The old bench power supply I was using to power the test setup decided it was a good idea to output -50V instead of -15V, so all the expensive AD8421 instrumentation amplifiers went poof, along with most of the opamps. Amazingly, the TPA6120 survived. The micro also survived, since the positive power supply did not join in the screw up party.

Looks like I'm just gonna waste some time and money :mad:

But well, looks like it's time to order some parts, so I'm gonna get a pair of ThermalTraks, the smaller NJW0302/0281, and some spare FETs.

Order goes 6PM French time.
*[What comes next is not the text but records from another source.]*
-- ==== Sys2Proof/Machine/Register.lean ====
section
/-! DEFINITION. The register transfer TAX and the increment INX (`45_register_ops.md`). -/
namespace Sys2Proof.Machine

/-- TAX: `X <- A; SetZN(X)` (R190). -/
def taxOp (s : State) : State := { s with x := s.a }.setZN s.a

/-- INX: `X <- X +8 1; SetZN(X)` (R191). -/
def inxOp (s : State) : State := { s with x := s.x + 1 }.setZN (s.x + 1)

/-- `TAX`, opcode 0xAA (R190). -/
def execTax (s : State) : Host.Outcome State Fault Refusal := .next (taxOp s)

/-- `INX`, opcode 0xE8 (R191). -/
def execInx (s : State) : Host.Outcome State Fault Refusal := .next (inxOp s)

end Sys2Proof.Machine
end

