-- ==== Sys2Proof/Tests/Slice0.lean ====
section
/-! SUPPORT. The model's own tests. The expected values come from the spec: the vectors V<n>, E<n> and H<n> of
`spec/95_test_vectors.md`, the opcode table of `spec/30_encoding.md` R56, and the checks of R58. Then, for every statement
of `Obligations.lean` that has hypotheses, a state and operands that meet all of them. -/
namespace Sys2Proof.Tests
open Sys2Proof.Machine

/-- The state of a single-step vector: running at `pc` with the registers given, `code` at `pc`, then the memory bytes
listed; everything else 0x00 (`spec/95_test_vectors.md` section 1). -/
def vec (a x y p : Byte) (pc : Word) (code : List Byte) (mem : List (Word × Byte)) : State :=
  mem.foldl (fun s c => s.writeByte c.1 c.2) ({ State.reset with a := a, x := x, y := y, p := p, pc := pc }.writeBytes pc code)

/-- The registers a state holds, with the program counter. -/
def regs (s : State) : List Byte × Word := ([s.a, s.x, s.y, s.p], s.pc)

/-- The registers after one step that leaves the core running, with the bytes at the addresses asked for. -/
def after (s : State) (addrs : List Word) : Option ((List Byte × Word) × List Byte) :=
  match step s with
  | .next t => if t.rs = .running then some (regs t, addrs.map t.readByte) else none
  | _ => none

/-- The registers and the halt cause after one step that halts the core. -/
def haltAfter (s : State) : Option ((List Byte × Word) × HaltCause) :=
  match step s with
  | .next t => if t.rs = .halted then some (regs t, t.hc) else none
  | _ => none

/-! ### Decoding: words written out from the table of R56 -/

theorem test_decode_andImmediate : decode [0b00101001, 0b10000101] = .ok (.andImmediate 0x85, []) := by rfl
theorem test_decode_andZeroPage : decode [0b00100101, 0b10000101] = .ok (.andZeroPage 0x85, []) := by rfl
theorem test_decode_andZeroPageX : decode [0b00110101, 0b10000101] = .ok (.andZeroPageX 0x85, []) := by rfl
theorem test_decode_andAbsolute : decode [0b00101101, 0b00110100, 0b00010010] = .ok (.andAbsolute 0x1234, []) := by rfl
theorem test_decode_andAbsoluteX : decode [0b00111101, 0b00110100, 0b00010010] = .ok (.andAbsoluteX 0x1234, []) := by rfl
theorem test_decode_andAbsoluteY : decode [0b00111001, 0b00110100, 0b00010010] = .ok (.andAbsoluteY 0x1234, []) := by rfl
theorem test_decode_andIndirectX : decode [0b00100001, 0b10000101] = .ok (.andIndirectX 0x85, []) := by rfl
theorem test_decode_andIndirectY : decode [0b00110001, 0b10000101] = .ok (.andIndirectY 0x85, []) := by rfl
theorem test_decode_aslAccumulator : decode [0b00001010] = .ok (.aslAccumulator, []) := by rfl
theorem test_decode_aslZeroPage : decode [0b00000110, 0b10000101] = .ok (.aslZeroPage 0x85, []) := by rfl
theorem test_decode_aslZeroPageX : decode [0b00010110, 0b10000101] = .ok (.aslZeroPageX 0x85, []) := by rfl
theorem test_decode_aslAbsolute : decode [0b00001110, 0b00110100, 0b00010010] = .ok (.aslAbsolute 0x1234, []) := by rfl
theorem test_decode_aslAbsoluteX : decode [0b00011110, 0b00110100, 0b00010010] = .ok (.aslAbsoluteX 0x1234, []) := by rfl
theorem test_decode_bcc : decode [0b10010000, 0b10000101] = .ok (.bcc 0x85, []) := by rfl
theorem test_decode_bcs : decode [0b10110000, 0b10000101] = .ok (.bcs 0x85, []) := by rfl
theorem test_decode_beq : decode [0b11110000, 0b10000101] = .ok (.beq 0x85, []) := by rfl
theorem test_decode_bitZeroPage : decode [0b00100100, 0b10000101] = .ok (.bitZeroPage 0x85, []) := by rfl
theorem test_decode_bitAbsolute : decode [0b00101100, 0b00110100, 0b00010010] = .ok (.bitAbsolute 0x1234, []) := by rfl
theorem test_decode_ldaImmediate : decode [0b10101001, 0b10000101] = .ok (.ldaImmediate 0x85, []) := by rfl
theorem test_decode_ldaZeroPage : decode [0b10100101, 0b10000101] = .ok (.ldaZeroPage 0x85, []) := by rfl
theorem test_decode_ldaZeroPageX : decode [0b10110101, 0b10000101] = .ok (.ldaZeroPageX 0x85, []) := by rfl
theorem test_decode_ldaAbsolute : decode [0b10101101, 0b00110100, 0b00010010] = .ok (.ldaAbsolute 0x1234, []) := by rfl
theorem test_decode_ldaAbsoluteX : decode [0b10111101, 0b00110100, 0b00010010] = .ok (.ldaAbsoluteX 0x1234, []) := by rfl
theorem test_decode_ldaAbsoluteY : decode [0b10111001, 0b00110100, 0b00010010] = .ok (.ldaAbsoluteY 0x1234, []) := by rfl
theorem test_decode_ldaIndirectX : decode [0b10100001, 0b10000101] = .ok (.ldaIndirectX 0x85, []) := by rfl
theorem test_decode_ldaIndirectY : decode [0b10110001, 0b10000101] = .ok (.ldaIndirectY 0x85, []) := by rfl
theorem test_decode_ldxImmediate : decode [0b10100010, 0b10000101] = .ok (.ldxImmediate 0x85, []) := by rfl
theorem test_decode_ldxZeroPage : decode [0b10100110, 0b10000101] = .ok (.ldxZeroPage 0x85, []) := by rfl
theorem test_decode_ldxZeroPageY : decode [0b10110110, 0b10000101] = .ok (.ldxZeroPageY 0x85, []) := by rfl
theorem test_decode_ldxAbsolute : decode [0b10101110, 0b00110100, 0b00010010] = .ok (.ldxAbsolute 0x1234, []) := by rfl
theorem test_decode_ldxAbsoluteY : decode [0b10111110, 0b00110100, 0b00010010] = .ok (.ldxAbsoluteY 0x1234, []) := by rfl
theorem test_decode_ldyImmediate : decode [0b10100000, 0b10000101] = .ok (.ldyImmediate 0x85, []) := by rfl
theorem test_decode_ldyZeroPage : decode [0b10100100, 0b10000101] = .ok (.ldyZeroPage 0x85, []) := by rfl
theorem test_decode_ldyZeroPageX : decode [0b10110100, 0b10000101] = .ok (.ldyZeroPageX 0x85, []) := by rfl
theorem test_decode_ldyAbsolute : decode [0b10101100, 0b00110100, 0b00010010] = .ok (.ldyAbsolute 0x1234, []) := by rfl
theorem test_decode_ldyAbsoluteX : decode [0b10111100, 0b00110100, 0b00010010] = .ok (.ldyAbsoluteX 0x1234, []) := by rfl
theorem test_decode_tax : decode [0b10101010] = .ok (.tax, []) := by rfl
theorem test_decode_staZeroPage : decode [0b10000101, 0b10000101] = .ok (.staZeroPage 0x85, []) := by rfl
theorem test_decode_staZeroPageX : decode [0b10010101, 0b10000101] = .ok (.staZeroPageX 0x85, []) := by rfl
theorem test_decode_staAbsolute : decode [0b10001101, 0b00110100, 0b00010010] = .ok (.staAbsolute 0x1234, []) := by rfl
theorem test_decode_staAbsoluteX : decode [0b10011101, 0b00110100, 0b00010010] = .ok (.staAbsoluteX 0x1234, []) := by rfl
theorem test_decode_staAbsoluteY : decode [0b10011001, 0b00110100, 0b00010010] = .ok (.staAbsoluteY 0x1234, []) := by rfl
theorem test_decode_staIndirectX : decode [0b10000001, 0b10000101] = .ok (.staIndirectX 0x85, []) := by rfl
theorem test_decode_staIndirectY : decode [0b10010001, 0b10000101] = .ok (.staIndirectY 0x85, []) := by rfl
theorem test_decode_inx : decode [0b11101000] = .ok (.inx, []) := by rfl
theorem test_decode_brk : decode [0b00000000] = .ok (.brk, []) := by rfl

theorem test_decode_refuses_02 : decode [0x02, 0x00, 0x00] = .error (.unrecognizedOpcode 0x02) := by rfl
theorem test_decode_refuses_EA : decode [0xEA, 0x00, 0x00] = .error (.unrecognizedOpcode 0xEA) := by rfl
theorem test_decode_truncated : decode [0xAD, 0x00] = .error (.truncated 0xAD) := by rfl
theorem test_decode_nothing : decode [] = .error .noBytes := by rfl
/-- 0x25, ZeroPage AND, is not in the attested table (R57). -/
theorem test_decode_attested : decodeWith optableAttested [0x25, 0x10] = .error (.unrecognizedOpcode 0x25) := by rfl
/-- LDA Absolute 0x1234 as `spec/opcode_table.json` numbers its bits: opcode 0xAD in bits 7:0. -/
theorem test_table_word : decodeTableWord 24 0x1234AD = some (.ldaAbsolute 0x1234) := by rfl
/-- Operand bits the table gives no bits are 0. -/
theorem test_table_word_short : decodeTableWord 8 0xAD = some (.ldaAbsolute 0) := by rfl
I will try the schottky diode suggestion if someone recommends a particular diode before 6PM French time, feel free to make other suggestions if something comes to mind.

Firing up the hot air station...
 
Alright, all the fried devices are replaced, except the instrumentation amps... and the thing has a new +/-15V power supply based on LM317/337.

Thus, the non-switching circuit needs to do something useful: keeping devices conducting isn't enough.
(...) keeping them warmed-up just for the sake of it doesn't help (with maybe a small caveat in the light of your work: preventing large thermal excursions could help if the bias circuit isn't agile enough).

+1 for "alibi current"

In fact keeping them warmed-up would not help for thermal excursions, I think, because superposition...

Problem of using the non-switching circuit to do other things like adding feedback is... it's a nonlinear circuit, and the transconductance of all the semiconductors used in the feedback loop will depend on current going through them. Since it is part of their normal job to almost turn off, at this point they will be pretty slow, so compensation will be a headache, and it will make the whole thing slow, which means less feedback for the rest of the amp. I'm not convinced this is a profitable trade. I would rather have a fast output stage with a wide crossover.

To keep both features, we'd need a circuit that separates the common and differential mode drive for the output transistor bases:

Actual audio signal is common mode: it is the same on both transistor bases, or almost the same.

The correction voltage added by the non-switching circuit, which increases bias voltage a bit when needed, is the differential signal, since it is the voltage between the two bases.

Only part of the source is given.